Colombian television presenter

Fernando González-Pacheco Castro (September 13, 1932 – February 11, 2014), also known as Pacheco, was a Colombian television host, announcer, journalist and occasional actor with a career spanning over six decades. Pacheco was born in Spain and received the Colombian citizenship as he had been residing in Colombia since he was 4 years old.

==Biography==

González Pacheco was born in Valencia, Spain, September 13, 1932, as the son of Doroteo González-Pacheco and Inés Castro Montejo. He arrived in Colombia when he was four years old. He finished his secondary studies at Hispano Americano School in 1950 and was a ping pong champion, as well as a professional boxer known as Kid Pecas.

Pacheco started working as a waiter for the Grand Colombian Merchant Fleet, occasionally performing on stage while playing the ukulele and singing. It is thanks to entrepreneur Alberto Peñaranda, who would later become the owner of one of the main Colombian TV production companies (programadoras), Producciones PUNCH, who offered him an opportunity on television after listening to him.

He had also participated in various dangerous activities for social causes such as parachuting, bullfighting, lion taming, clowning, and hot air ballooning, to name a few. He is also known for having been the spokesperson for Pro-Vida, a senior citizen support organization.

==Career==
Quite known for his versatility, Pacheco had been able to participate in a myriad of shows of many styles, whether interviewing or presenting. His innate ability to deal with people and highly improvisational skills (all TV shows were broadcast live on the earlier days) led him to be one of the most notorious figures in Colombia's television history. A running joke during his presentations was his "ugliness", which was exploited as a comic relief.

González Pacheco also started a TV production company of his own called Coestrellas along with actor Carlos Benjumea, which lasted from 1981 to 2003.
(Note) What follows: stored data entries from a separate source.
-- ==== Sys2Proof/Syntax.lean ====
section
/-! DEFINITION. The commands of RSCORE as syntax: one constructor per row of spec/opcode_table.json,
with the operands of spec/30_encoding.md R115 (in the order flags, FS, words, pointers). An operand
word that a command ignores (R103) is no field of it. -/

namespace Sys2Proof

/-- The field representations FS0, FS1 and FS2 (41_field.md R131). FS = 3 is reserved (R105). -/
inductive FS where
  | gf8     -- FS0
  | gf8c    -- FS1
  | gf16c   -- FS2
deriving DecidableEq, Repr

/-- The 34 commands. `irq` is descriptor bit W0[16] (R106), which every command has. -/
inductive Instr where
  -- control (48_control.md)
  | nop (irq : Bool)
  | icflush (irq : Bool)
  | alloc (irq : Bool) (n len : Word) (tab : Addr)
  | areset (irq : Bool)
  -- codec construction (45_codec.md)
  | configure (irq fastone noicache auto : Bool) (k m opts shape : Word) (mat : Addr)
  | ctxReadm (irq : Bool) (dst : Addr)
  -- field unit (41_field.md)
  | gfAdd (irq : Bool) (fs : FS) (a b : Word)
  | gfMul (irq : Bool) (fs : FS) (a b : Word)
  | gfInv (irq : Bool) (fs : FS) (a : Word)
  | gfPow (irq : Bool) (fs : FS) (a n : Word)
  | gfLog (irq : Bool) (fs : FS) (a : Word)
  | gfAlog (irq : Bool) (fs : FS) (i : Word)
  -- matrix unit (42_matrix.md)
  | matIdent (irq : Bool) (n : Word) (dst : Addr)
  | matMul (irq : Bool) (ra ca rb cb : Word) (x y dst : Addr)
  | matInv (irq : Bool) (rows cols : Word) (src dst : Addr)
  | matSub (irq : Bool) (rows cols nr nc : Word) (src rl cl dst : Addr)
  | matAug (irq : Bool) (ra ca rb cb : Word) (x y dst : Addr)
  -- generator (43_generator.md)
  | matVand (irq : Bool) (rows cols : Word) (dst : Addr)
  | matGen (irq fastone : Bool) (k m kind : Word) (dst : Addr)
  -- byte kernel (44_kernel.md)
  | kaxpy (irq : Bool) (fs : FS) (c len : Word) (src dst : Addr)
  | kmulc (irq : Bool) (fs : FS) (c len : Word) (src dst : Addr)
  | kcode (irq acc : Bool) (rows cols len : Word) (g inTab outTab : Addr)
  -- FFT unit (46_fft.md)
  | bflyFft (irq : Bool) (fs : FS) (sk len : Word) (x y : Addr)
  | bflyIfft (irq : Bool) (fs : FS) (sk len : Word) (x y : Addr)
  | xformFft (irq : Bool) (fs : FS) (n base len : Word) (tab : Addr)
  | xformIfft (irq : Bool) (fs : FS) (n base len : Word) (tab : Addr)
  | fderiv (irq : Bool) (fs : FS) (n len : Word) (tab : Addr)
  -- codec operations (45_codec.md)
  | encode (irq : Bool) (n : Word) (tab : Addr)
  | verify (irq : Bool) (n : Word) (tab : Addr)
  | recon (irq : Bool) (n : Word) (tab : Addr)
  | reconData (irq : Bool) (n : Word) (tab : Addr)
  | reconSome (irq : Bool) (n : Word) (tab req : Addr)
  | update (irq : Bool) (cnt n : Word) (tab newTab : Addr)
  | encodeIdx (irq : Bool) (idx cnt len : Word) (src par : Addr)
deriving DecidableEq, Repr

end Sys2Proof
end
===TV presenter and interviewer===
Pacheco's first official appearance was in 1956 on the TV show Agencia de Artistas (Artists Agency). He also was the official presenter for Operación Ja-Ja, a starting point for popular local comedians such as Hugo Patiño and the late Jaime Agudelo. It is thanks to this show that highly regarded comedy show Sábados Felices would emerge.

- Agencia de Artistas
- Animalandia
- Cabeza y Cola
- Charlas con Pacheco
- Cita con Pacheco
- Compre la orquesta
- Día a día
- El Programa del Millón
- Exitosos
- Frivo
- Los Tres a las Seis
- Pacheco Insólito
- Pacheco Pide la Pista
- Quiere Cacao
- Sabariedades
- Siga la Pista
- Super Bien
- Uno más Uno, Tres

===Acting===
Although having no formal acting education whatsoever, González Pacheco gathered a fair amount of both expertise and recognition in several popular Colombian telenovelas and films.

====Television====
- Yo y tú
- El cadáver del señor García
- El viejo y Arsemio Lupin
- El manantial de las fieras (1982)
- El último asalto (1982)
- Música Maestro (1990)
- Puerta grande (1993) as 'Terencio'
- La Caponera (2000) as Himself
- Isabel me la Veló (2001) as 'Leonidas Vargas'

====Motion pictures====
- El Zorrero

====Theatre====
- Sugar
- La Jaula de las Locas (La Cage aux Folles)

==Awards==
- Nemqueteba
- Antena de la Consagración
- Antena de OroOndra
- APE

==Books==
- Me Llaman Pacheco (They Call me Pacheco) - Prologue by Daniel Samper

==Personal life==

González Pacheco was married to Cartago's beauty pageant Liliana Grohis. He was also known as an avid supporter of Santa Fe Football Club as well as an accomplished percussionist.

==Death==

On February 5, 2014, 'Pacheco' was admitted to El Country Clinic (Clínica del Country) in Bogota with a severe heart condition but was pronounced dead on February due to heart and respiratory failure. He was 81 years old.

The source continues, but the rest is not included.